Stored data entries

>>>>

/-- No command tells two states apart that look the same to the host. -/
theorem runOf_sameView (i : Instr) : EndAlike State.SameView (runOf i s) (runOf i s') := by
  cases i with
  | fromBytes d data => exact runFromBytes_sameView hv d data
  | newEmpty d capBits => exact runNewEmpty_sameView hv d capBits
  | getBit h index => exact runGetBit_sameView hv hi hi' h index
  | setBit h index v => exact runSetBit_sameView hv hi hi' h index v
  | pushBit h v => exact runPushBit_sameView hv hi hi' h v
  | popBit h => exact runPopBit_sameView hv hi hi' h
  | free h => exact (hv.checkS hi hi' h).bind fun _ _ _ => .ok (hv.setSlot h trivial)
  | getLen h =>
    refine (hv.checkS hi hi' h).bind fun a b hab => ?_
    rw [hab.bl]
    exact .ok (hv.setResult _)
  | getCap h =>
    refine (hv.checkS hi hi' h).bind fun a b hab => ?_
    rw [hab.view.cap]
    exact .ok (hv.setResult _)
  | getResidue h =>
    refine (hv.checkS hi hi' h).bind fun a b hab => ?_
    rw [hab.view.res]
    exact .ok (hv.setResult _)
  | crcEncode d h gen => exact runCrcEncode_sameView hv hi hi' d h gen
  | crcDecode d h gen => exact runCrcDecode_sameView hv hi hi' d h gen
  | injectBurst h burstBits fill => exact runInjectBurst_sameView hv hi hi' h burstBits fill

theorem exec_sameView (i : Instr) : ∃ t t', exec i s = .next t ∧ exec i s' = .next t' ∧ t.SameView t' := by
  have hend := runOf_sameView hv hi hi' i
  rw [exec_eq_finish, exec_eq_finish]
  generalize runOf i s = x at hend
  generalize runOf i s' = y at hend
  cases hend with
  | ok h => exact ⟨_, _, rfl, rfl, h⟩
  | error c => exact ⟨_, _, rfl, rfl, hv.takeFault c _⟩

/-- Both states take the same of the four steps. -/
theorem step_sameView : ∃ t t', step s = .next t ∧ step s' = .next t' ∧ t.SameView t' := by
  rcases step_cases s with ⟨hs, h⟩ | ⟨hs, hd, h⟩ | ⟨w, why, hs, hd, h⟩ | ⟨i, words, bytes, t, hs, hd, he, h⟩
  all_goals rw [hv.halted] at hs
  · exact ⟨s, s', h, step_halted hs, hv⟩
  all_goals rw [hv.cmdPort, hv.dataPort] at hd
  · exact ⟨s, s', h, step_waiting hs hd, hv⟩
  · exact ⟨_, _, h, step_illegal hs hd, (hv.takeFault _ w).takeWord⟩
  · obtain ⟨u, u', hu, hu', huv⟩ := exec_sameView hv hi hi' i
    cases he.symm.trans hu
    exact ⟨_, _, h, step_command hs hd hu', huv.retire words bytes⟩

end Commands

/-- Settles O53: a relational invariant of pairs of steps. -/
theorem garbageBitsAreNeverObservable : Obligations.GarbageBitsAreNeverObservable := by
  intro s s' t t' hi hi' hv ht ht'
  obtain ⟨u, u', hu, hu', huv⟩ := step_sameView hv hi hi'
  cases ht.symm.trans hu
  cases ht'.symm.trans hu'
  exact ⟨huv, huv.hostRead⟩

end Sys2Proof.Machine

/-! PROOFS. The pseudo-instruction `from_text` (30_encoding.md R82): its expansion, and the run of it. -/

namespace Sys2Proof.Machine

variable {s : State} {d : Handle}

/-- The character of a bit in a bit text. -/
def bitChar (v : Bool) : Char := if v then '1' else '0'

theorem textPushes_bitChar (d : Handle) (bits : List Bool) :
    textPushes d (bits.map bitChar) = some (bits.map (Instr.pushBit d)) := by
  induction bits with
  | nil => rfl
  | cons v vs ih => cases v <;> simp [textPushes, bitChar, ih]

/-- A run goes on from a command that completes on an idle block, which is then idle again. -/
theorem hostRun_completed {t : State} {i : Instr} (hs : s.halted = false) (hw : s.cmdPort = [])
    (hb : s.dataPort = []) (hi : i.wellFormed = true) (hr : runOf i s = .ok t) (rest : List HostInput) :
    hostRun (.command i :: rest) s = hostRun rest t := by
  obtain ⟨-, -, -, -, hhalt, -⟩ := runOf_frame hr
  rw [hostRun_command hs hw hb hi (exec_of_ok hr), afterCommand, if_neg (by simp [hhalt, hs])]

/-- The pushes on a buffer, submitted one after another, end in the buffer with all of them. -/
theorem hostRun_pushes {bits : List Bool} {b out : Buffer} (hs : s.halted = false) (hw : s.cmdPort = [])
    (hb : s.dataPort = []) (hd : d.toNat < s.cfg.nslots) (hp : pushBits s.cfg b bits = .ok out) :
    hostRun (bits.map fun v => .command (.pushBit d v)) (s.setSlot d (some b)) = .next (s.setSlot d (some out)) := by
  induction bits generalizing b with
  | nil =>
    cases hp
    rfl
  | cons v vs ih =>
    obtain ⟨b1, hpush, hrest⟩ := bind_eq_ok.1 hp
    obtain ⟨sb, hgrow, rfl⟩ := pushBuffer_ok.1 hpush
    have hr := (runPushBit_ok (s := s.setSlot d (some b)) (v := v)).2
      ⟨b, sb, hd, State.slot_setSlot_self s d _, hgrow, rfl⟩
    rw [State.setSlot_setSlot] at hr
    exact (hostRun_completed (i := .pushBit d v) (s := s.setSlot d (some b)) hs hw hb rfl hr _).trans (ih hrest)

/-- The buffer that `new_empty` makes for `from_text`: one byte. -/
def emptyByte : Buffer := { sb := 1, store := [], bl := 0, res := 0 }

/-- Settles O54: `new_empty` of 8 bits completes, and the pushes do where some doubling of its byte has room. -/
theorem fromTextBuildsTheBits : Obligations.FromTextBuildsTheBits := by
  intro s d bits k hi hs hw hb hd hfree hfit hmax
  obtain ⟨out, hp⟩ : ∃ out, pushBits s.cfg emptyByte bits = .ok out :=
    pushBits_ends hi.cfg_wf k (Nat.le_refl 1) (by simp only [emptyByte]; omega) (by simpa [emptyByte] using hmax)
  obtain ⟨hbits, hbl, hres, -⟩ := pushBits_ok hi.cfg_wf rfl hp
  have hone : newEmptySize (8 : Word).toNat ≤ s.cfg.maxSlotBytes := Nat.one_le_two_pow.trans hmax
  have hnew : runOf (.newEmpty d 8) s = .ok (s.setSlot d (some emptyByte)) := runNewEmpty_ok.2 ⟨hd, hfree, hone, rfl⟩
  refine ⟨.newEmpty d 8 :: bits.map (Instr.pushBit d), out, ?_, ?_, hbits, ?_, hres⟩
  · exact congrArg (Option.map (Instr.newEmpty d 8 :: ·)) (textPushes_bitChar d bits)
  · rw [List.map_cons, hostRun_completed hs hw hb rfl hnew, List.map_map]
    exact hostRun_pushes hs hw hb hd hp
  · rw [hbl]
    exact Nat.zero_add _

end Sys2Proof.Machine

<<<<

What the task asks
Reproduce every entry above exactly as it was written.

Answer section
/-- No command tells two states apart that look the same to the host. -/
theorem runOf_sameView (i : Instr) : EndAlike State.SameView (runOf i s) (runOf i s') := by
  cases i with
  | fromBytes d data => exact runFromBytes_sameView hv d data
  | newEmpty d capBits => exact runNewEmpty_sameView hv d capBits
  | getBit h index => exact runGetBit_sameView hv hi hi' h index
  | setBit h index v => exact runSetBit_sameView hv hi hi' h index v
  | pushBit h v => exact runPushBit_sameView hv hi hi' h v
  | popBit h => exact runPopBit_sameView hv hi hi' h
  | free h => exact (hv.checkS hi hi' h).bind fun _ _ _ => .ok (hv.setSlot h trivial)
  | getLen h =>
    refine (hv.checkS hi hi' h).bind fun a b hab => ?_
    rw [hab.bl]
    exact .ok (hv.setResult _)
  | getCap h =>
    refine (hv.checkS hi hi' h).bind fun a b hab => ?_
    rw [hab.view.cap]
    exact .ok (hv.setResult _)
  | getResidue h =>
    refine (hv.checkS hi hi' h).bind fun a b hab => ?_
    rw [hab.view.res]
    exact .ok (hv.setResult _)
  | crcEncode d h gen => exact runCrcEncode_sameView hv hi hi' d h gen
  | crcDecode d h gen => exact runCrcDecode_sameView hv hi hi' d h gen
  | injectBurst h burstBits fill => exact runInjectBurst_sameView hv hi hi' h burstBits fill

theorem exec_sameView (i : Instr) : ∃ t t', exec i s = .next t ∧ exec i s' = .next t' ∧ t.SameView t' := by
  have hend := runOf_sameView hv hi hi' i
  rw [exec_eq_finish, exec_eq_finish]
  generalize runOf i s = x at hend
  generalize runOf i s' = y at hend
  cases hend with
  | ok h => exact ⟨_, _, rfl, rfl, h⟩
  | error c => exact ⟨_, _, rfl, rfl, hv.takeFault c _⟩

/-- Both states take the same of the four steps. -/
theorem step_sameView : ∃ t t', step s = .next t ∧ step s' = .next t' ∧ t.SameView t' := by
  rcases step_cases s with ⟨hs, h⟩ | ⟨hs, hd, h⟩ | ⟨w, why, hs, hd, h⟩ | ⟨i, words, bytes, t, hs, hd, he, h⟩
  all_goals rw [hv.halted] at hs
  · exact ⟨s, s', h, step_halted hs, hv⟩
  all_goals rw [hv.cmdPort, hv.dataPort] at hd
  · exact ⟨s, s', h, step_waiting hs hd, hv⟩
  · exact ⟨_, _, h, step_illegal hs hd, (hv.takeFault _ w).takeWord⟩
  · obtain ⟨u, u', hu, hu', huv⟩ := exec_sameView hv hi hi' i
    cases he.symm.trans hu
    exact ⟨_, _, h, step_command hs hd hu', huv.retire words bytes⟩

end Commands

/-- Settles O53: a relational invariant of pairs of steps. -/
theorem garbageBitsAreNeverObservable : Obligations.GarbageBitsAreNeverObservable := by
  intro s s' t t' hi hi' hv ht ht'
  obtain ⟨u, u', hu, hu', huv⟩ := step_sameView hv hi hi'
  cases ht.symm.trans hu
  cases ht'.symm.trans hu'
  exact ⟨huv, huv.hostRead⟩

end Sys2Proof.Machine

/-! PROOFS. The pseudo-instruction `from_text` (30_encoding.md R82): its expansion, and the run of it. -/

namespace Sys2Proof.Machine

variable {s : State} {d : Handle}

/-- The character of a bit in a bit text. -/
def bitChar (v : Bool) : Char := if v then '1' else '0'

theorem textPushes_bitChar (d : Handle) (bits : List Bool) :
    textPushes d (bits.map bitChar) = some (bits.map (Instr.pushBit d)) := by
  induction bits with
  | nil => rfl
  | cons v vs ih => cases v <;> simp [textPushes, bitChar, ih]

/-- A run goes on from a command that completes on an idle block, which is then idle again. -/
theorem hostRun_completed {t : State} {i : Instr} (hs : s.halted = false) (hw : s.cmdPort = [])
    (hb : s.dataPort = []) (hi : i.wellFormed = true) (hr : runOf i s = .ok t) (rest : List HostInput) :
    hostRun (.command i :: rest) s = hostRun rest t := by
  obtain ⟨-, -, -, -, hhalt, -⟩ := runOf_frame hr
  rw [hostRun_command hs hw hb hi (exec_of_ok hr), afterCommand, if_neg (by simp [hhalt, hs])]

/-- The pushes on a buffer, submitted one after another, end in the buffer with all of them. -/
theorem hostRun_pushes {bits : List Bool} {b out : Buffer} (hs : s.halted = false) (hw : s.cmdPort = [])
    (hb : s.dataPort = []) (hd : d.toNat < s.cfg.nslots) (hp : pushBits s.cfg b bits = .ok out) :
    hostRun (bits.map fun v => .command (.pushBit d v)) (s.setSlot d (some b)) = .next (s.setSlot d (some out)) := by
  induction bits generalizing b with
  | nil =>
    cases hp
    rfl
  | cons v vs ih =>
    obtain ⟨b1, hpush, hrest⟩ := bind_eq_ok.1 hp
    obtain ⟨sb, hgrow, rfl⟩ := pushBuffer_ok.1 hpush
    have hr := (runPushBit_ok (s := s.setSlot d (some b)) (v := v)).2
      ⟨b, sb, hd, State.slot_setSlot_self s d _, hgrow, rfl⟩
    rw [State.setSlot_setSlot] at hr
    exact (hostRun_completed (i := .pushBit d v) (s := s.setSlot d (some b)) hs hw hb rfl hr _).trans (ih hrest)

/-- The buffer that `new_empty` makes for `from_text`: one byte. -/
def emptyByte : Buffer := { sb := 1, store := [], bl := 0, res := 0 }

/-- Settles O54: `new_empty` of 8 bits completes, and the pushes do where some doubling of its byte has room. -/
theorem fromTextBuildsTheBits : Obligations.FromTextBuildsTheBits := by
  intro s d bits k hi hs hw hb hd hfree hfit hmax
  obtain ⟨out, hp⟩ : ∃ out, pushBits s.cfg emptyByte bits = .ok out :=
    pushBits_ends hi.cfg_wf k (Nat.le_refl 1) (by simp only [emptyByte]; omega) (by simpa [emptyByte] using hmax)
  obtain ⟨hbits, hbl, hres, -⟩ := pushBits_ok hi.cfg_wf rfl hp
  have hone : newEmptySize (8 : Word).toNat ≤ s.cfg.maxSlotBytes := Nat.one_le_two_pow.trans hmax
  have hnew : runOf (.newEmpty d 8) s = .ok (s.setSlot d (some emptyByte)) := runNewEmpty_ok.2 ⟨hd, hfree, hone, rfl⟩
  refine ⟨.newEmpty d 8 :: bits.map (Instr.pushBit d), out, ?_, ?_, hbits, ?_, hres⟩
  · exact congrArg (Option.map (Instr.newEmpty d 8 :: ·)) (textPushes_bitChar d bits)
  · rw [List.map_cons, hostRun_completed hs hw hb rfl hnew, List.map_map]
    exact hostRun_pushes hs hw hb hd hp
  · rw [hbl]
    exact Nat.zero_add _

end Sys2Proof.Machine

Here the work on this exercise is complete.